### PROBLEM TO WORK ON
Without adding or dropping anything, copy the entries below.

### Collected data
____

/-- The tile descriptor that a word at an address names (R240, R316): the consumer's in a word of its origin. -/
def State.tileOf (s : State) (tid addr idx : Nat) : Option Tile :=
  match s.origin tid addr, (s.gridOf tid).spl with
  | some o, some id => if o.c then (s.splices.find? (·.id == id)).bind fun e => e.tilesC[idx]? else (s.gridOf tid).tiles[idx]?
  | _, _ => (s.gridOf tid).tiles[idx]?

/-- Registers of a lane's fragment. -/
def Tile.regs (d : Tile) : Nat :=
  let n := fragRegs d.shape
  match d.role with | 0 => n.2.1 | 1 => n.2.2 | _ => n.1

/-- The memory fields of a tile word (R240). -/
def Env.tileWord (e : Env) : Option Mem :=
  match e.body with
  | .mem f => if e.op = 0x98 ∨ e.op = 0x99 then some f else none
  | _ => none

/-- The descriptor that a tile word names. -/
def Env.tile (e : Env) : Option Tile :=
  e.tileWord.bind fun f => e.s0.tileOf (e.grp.members.headD 0) (pcAddr e.grp.pc) (f.off.toNat / 64)

/-- The fragment operand of a tile word, with its field number. -/
def Env.fragOpnd (e : Env) (f : Mem) : Nat × Opnd := if e.op = 0x98 then (0, f.d) else (4, f.x)

/-- A tile word names an index at or beyond the number of descriptors: ILLEGAL_ENCODING (R240). -/
def Env.badTile (e : Env) : Bool := e.tileWord.isSome && e.tile.isNone

/-- The fragment operand of a tile word that is not permitted (R240), with its field number. -/
def Env.badFrag (e : Env) (regs : Nat) : Option (Nat × Opnd) :=
  match e.tileWord, e.tile with
  | some f, some d => match (e.fragOpnd f).2 with
    | .reg r => if r.val % d.regs ≠ 0 ∨ regs < r.val + d.regs then some (e.fragOpnd f) else none
    | _ => none
  | _, _ => none

/-- The register words that a slot reads: of `TST` the whole fragment (R118, R240). -/
def Env.readRegs (e : Env) : List Nat :=
  e.body.readRegs e.op ++ (match e.tileWord, e.tile with
    | some f, some d => (match e.op, f.x with | 0x99, .reg r => (upto d.regs).map (r.val + ·) | _, _ => [])
    | _, _ => [])

/-- The first source latch of a thread that is not valid. -/
def Thr.badLatch (t : Thr) (us : List (Use × Opnd)) : Option Nat :=
  us.findSome? fun u => match u with
    | (.unused, _) => none
    | (_, .latch k) => if (t.latch k.val).valid = 0 then some k.val else none
    | _ => none

/-- The cause that a member raises at a slot. -/
abbrev Cause := Nat × DWord

/-- The members that read a register word in error with an active lane of the word (R118): ECC_REG, `TVAL` register and lane. -/
def eccTraps (s : State) (active : List Nat) (regs : List Nat) : List (Nat × Cause) :=
  active.filterMap fun tid =>
    let g := s.gg (tidGk tid)
    (regs.find? fun r => let k := 256 * (tidLane tid / 2) + r; g.poison.contains k || g.latent.contains k).map fun r =>
      (tid, cEccReg, BitVec.ofNat 64 (r + 256 * tidLane tid))

/-- What a slot finds in the register words that it reads (R118): latent uncorrectable errors in words without an active lane become poison marks,
logged; correctable errors are corrected and logged, once for a word. -/
def State.markLatent (s : State) (core : Nat) (members active : List Nat) (regs : List Nat) : State :=
  members.foldl (fun s tid =>
    let pair := tidLane tid / 2
    let act := active.any fun a => tidGk a == tidGk tid && tidLane a / 2 == pair
    let first := (members.find? fun t => tidGk t == tidGk tid && tidLane t / 2 == pair) == some tid
    regs.foldl (fun s r =>
      let k := 256 * pair + r
      let g := s.gg (tidGk tid)
      if !act && g.latent.contains k then
        (s.setGg (tidGk tid) { g with latent := g.latent.erase k, poison := g.poison ++ [k] }).ras 2 0 core (pair * 256 + r)
      else if first && g.soft.contains k then s.ras 1 0 core (pair * 256 + r)
      else s) s) s

/-- Checks 2 to 7 of R92 and the register words read (R118): the members that raise a cause.  Where both causes of check 7 arise, the spec gives no
order: the members with an invalid source latch trap, and the others re-issue the slot and then meet the flag (log 18). -/
def slotCauses (e : Env) : List (Nat × Cause) :=
  let s := e.s0
  let ms := e.grp.members
  let all (c : Nat) (v : DWord) : List (Nat × Cause) := ms.map fun t => (t, c, v)
  let word := e.body.word e.op
  let t0 := s.th (ms.headD 0)
  let regs := (s.gridOf (ms.headD 0)).regs
  if !e.grp.clauseOk e.op then all cIllClause e.grp.hdr
  else if !e.body.encOk e.op || e.badTile then all cIllEnc word
  else match (e.body.badOpnd regs e.op).or (e.badFrag regs) with
    | some (fld, o) => all cIllOpnd (.ofNat 64 (o.code + 256 * fld))
    | none =>
      if t0.lvl.num < e.body.level e.op then all cPriv word
      else
        let guardBad := ms.filterMap fun tid => ((s.th tid).badLatch (match e.body.guard with
          | .on _ o => [(.src1, o)] | .always => [])).map fun k => (tid, cIllLatch, (BitVec.ofNat 64 k : DWord))
        if !guardBad.isEmpty then guardBad
        else
          let srcBad := e.active.filterMap fun tid => ((s.th tid).badLatch (e.body.sources e.op)).map fun k =>
            (tid, cIllLatch, (BitVec.ofNat 64 k : DWord))
          let flagBad := if opCounts e.op && (hdrFlag e.grp.hdr e.body.fs).isNone then
              e.active.map fun tid => (tid, cIllClause, e.grp.hdr) else []
          if !srcBad.isEmpty then srcBad
          else if !flagBad.isEmpty then flagBad
          else eccTraps s e.active e.readRegs

/-! ### One slot -/

/-- What one member's step comes to. -/
inductive Lane where
  /-- Performed; the thread goes on. -/
  | done (s : State)
  /-- A trap at the slot. -/
  | trap (c : Cause)
  /-- PAGE_FATAL, with the record that is written (R252, R258). -/
  | fatal (r : FRec)
  /-- A replayable absent translation (R258), with the record. -/
  | page (r : FRec)
  /-- The condition of a blocking slot is false (R102). -/
  | block (s : State) (w : Wait)
  /-- A transfer of control. -/
  | jump (s : State) (pc : DWord)
  /-- Performed; the thread leaves the group, its state written by the step. -/
  | leave (s : State)
  /-- The slot stalls its group without blocking its threads. -/
  | stall
  /-- The slot waits for a Migrating page (R264), by its record. -/
  | wait (key : Nat)
  /-- The slot stalls its group with what the step did. -/
  | hold (s : State)

/-- The steps of the members, taken together. -/
structure Acc where
  s : State
  traps : List (Nat × Cause) := []
  recs : List (Nat × FRec) := []
  pages : List (Nat × FRec) := []
  left : List Nat := []
  /-- Members that left with their state written by the step. -/
  gone : List Nat := []
  stall : Bool := false
  /-- The Migrating pages that the slot waits for. -/
  late : List Nat := []
  hold : Bool := false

____

### RESULT OF THE TASK
/-- The tile descriptor that a word at an address names (R240, R316): the consumer's in a word of its origin. -/
def State.tileOf (s : State) (tid addr idx : Nat) : Option Tile :=
  match s.origin tid addr, (s.gridOf tid).spl with
  | some o, some id => if o.c then (s.splices.find? (·.id == id)).bind fun e => e.tilesC[idx]? else (s.gridOf tid).tiles[idx]?
  | _, _ => (s.gridOf tid).tiles[idx]?

/-- Registers of a lane's fragment. -/
def Tile.regs (d : Tile) : Nat :=
  let n := fragRegs d.shape
  match d.role with | 0 => n.2.1 | 1 => n.2.2 | _ => n.1

/-- The memory fields of a tile word (R240). -/
def Env.tileWord (e : Env) : Option Mem :=
  match e.body with
  | .mem f => if e.op = 0x98 ∨ e.op = 0x99 then some f else none
  | _ => none

/-- The descriptor that a tile word names. -/
def Env.tile (e : Env) : Option Tile :=
  e.tileWord.bind fun f => e.s0.tileOf (e.grp.members.headD 0) (pcAddr e.grp.pc) (f.off.toNat / 64)

/-- The fragment operand of a tile word, with its field number. -/
def Env.fragOpnd (e : Env) (f : Mem) : Nat × Opnd := if e.op = 0x98 then (0, f.d) else (4, f.x)

/-- A tile word names an index at or beyond the number of descriptors: ILLEGAL_ENCODING (R240). -/
def Env.badTile (e : Env) : Bool := e.tileWord.isSome && e.tile.isNone

/-- The fragment operand of a tile word that is not permitted (R240), with its field number. -/
def Env.badFrag (e : Env) (regs : Nat) : Option (Nat × Opnd) :=
  match e.tileWord, e.tile with
  | some f, some d => match (e.fragOpnd f).2 with
    | .reg r => if r.val % d.regs ≠ 0 ∨ regs < r.val + d.regs then some (e.fragOpnd f) else none
    | _ => none
  | _, _ => none

/-- The register words that a slot reads: of `TST` the whole fragment (R118, R240). -/
def Env.readRegs (e : Env) : List Nat :=
  e.body.readRegs e.op ++ (match e.tileWord, e.tile with
    | some f, some d => (match e.op, f.x with | 0x99, .reg r => (upto d.regs).map (r.val + ·) | _, _ => [])
    | _, _ => [])

/-- The first source latch of a thread that is not valid. -/
def Thr.badLatch (t : Thr) (us : List (Use × Opnd)) : Option Nat :=
  us.findSome? fun u => match u with
    | (.unused, _) => none
    | (_, .latch k) => if (t.latch k.val).valid = 0 then some k.val else none
    | _ => none

/-- The cause that a member raises at a slot. -/
abbrev Cause := Nat × DWord

/-- The members that read a register word in error with an active lane of the word (R118): ECC_REG, `TVAL` register and lane. -/
def eccTraps (s : State) (active : List Nat) (regs : List Nat) : List (Nat × Cause) :=
  active.filterMap fun tid =>
    let g := s.gg (tidGk tid)
    (regs.find? fun r => let k := 256 * (tidLane tid / 2) + r; g.poison.contains k || g.latent.contains k).map fun r =>
      (tid, cEccReg, BitVec.ofNat 64 (r + 256 * tidLane tid))

/-- What a slot finds in the register words that it reads (R118): latent uncorrectable errors in words without an active lane become poison marks,
logged; correctable errors are corrected and logged, once for a word. -/
def State.markLatent (s : State) (core : Nat) (members active : List Nat) (regs : List Nat) : State :=
  members.foldl (fun s tid =>
    let pair := tidLane tid / 2
    let act := active.any fun a => tidGk a == tidGk tid && tidLane a / 2 == pair
    let first := (members.find? fun t => tidGk t == tidGk tid && tidLane t / 2 == pair) == some tid
    regs.foldl (fun s r =>
      let k := 256 * pair + r
      let g := s.gg (tidGk tid)
      if !act && g.latent.contains k then
        (s.setGg (tidGk tid) { g with latent := g.latent.erase k, poison := g.poison ++ [k] }).ras 2 0 core (pair * 256 + r)
      else if first && g.soft.contains k then s.ras 1 0 core (pair * 256 + r)
      else s) s) s

/-- Checks 2 to 7 of R92 and the register words read (R118): the members that raise a cause.  Where both causes of check 7 arise, the spec gives no
order: the members with an invalid source latch trap, and the others re-issue the slot and then meet the flag (log 18). -/
def slotCauses (e : Env) : List (Nat × Cause) :=
  let s := e.s0
  let ms := e.grp.members
  let all (c : Nat) (v : DWord) : List (Nat × Cause) := ms.map fun t => (t, c, v)
  let word := e.body.word e.op
  let t0 := s.th (ms.headD 0)
  let regs := (s.gridOf (ms.headD 0)).regs
  if !e.grp.clauseOk e.op then all cIllClause e.grp.hdr
  else if !e.body.encOk e.op || e.badTile then all cIllEnc word
  else match (e.body.badOpnd regs e.op).or (e.badFrag regs) with
    | some (fld, o) => all cIllOpnd (.ofNat 64 (o.code + 256 * fld))
    | none =>
      if t0.lvl.num < e.body.level e.op then all cPriv word
      else
        let guardBad := ms.filterMap fun tid => ((s.th tid).badLatch (match e.body.guard with
          | .on _ o => [(.src1, o)] | .always => [])).map fun k => (tid, cIllLatch, (BitVec.ofNat 64 k : DWord))
        if !guardBad.isEmpty then guardBad
        else
          let srcBad := e.active.filterMap fun tid => ((s.th tid).badLatch (e.body.sources e.op)).map fun k =>
            (tid, cIllLatch, (BitVec.ofNat 64 k : DWord))
          let flagBad := if opCounts e.op && (hdrFlag e.grp.hdr e.body.fs).isNone then
              e.active.map fun tid => (tid, cIllClause, e.grp.hdr) else []
          if !srcBad.isEmpty then srcBad
          else if !flagBad.isEmpty then flagBad
          else eccTraps s e.active e.readRegs

/-! ### One slot -/

/-- What one member's step comes to. -/
inductive Lane where
  /-- Performed; the thread goes on. -/
  | done (s : State)
  /-- A trap at the slot. -/
  | trap (c : Cause)
  /-- PAGE_FATAL, with the record that is written (R252, R258). -/
  | fatal (r : FRec)
  /-- A replayable absent translation (R258), with the record. -/
  | page (r : FRec)
  /-- The condition of a blocking slot is false (R102). -/
  | block (s : State) (w : Wait)
  /-- A transfer of control. -/
  | jump (s : State) (pc : DWord)
  /-- Performed; the thread leaves the group, its state written by the step. -/
  | leave (s : State)
  /-- The slot stalls its group without blocking its threads. -/
  | stall
  /-- The slot waits for a Migrating page (R264), by its record. -/
  | wait (key : Nat)
  /-- The slot stalls its group with what the step did. -/
  | hold (s : State)

/-- The steps of the members, taken together. -/
structure Acc where
  s : State
  traps : List (Nat × Cause) := []
  recs : List (Nat × FRec) := []
  pages : List (Nat × FRec) := []
  left : List Nat := []
  /-- Members that left with their state written by the step. -/
  gone : List Nat := []
  stall : Bool := false
  /-- The Migrating pages that the slot waits for. -/
  late : List Nat := []
  hold : Bool := false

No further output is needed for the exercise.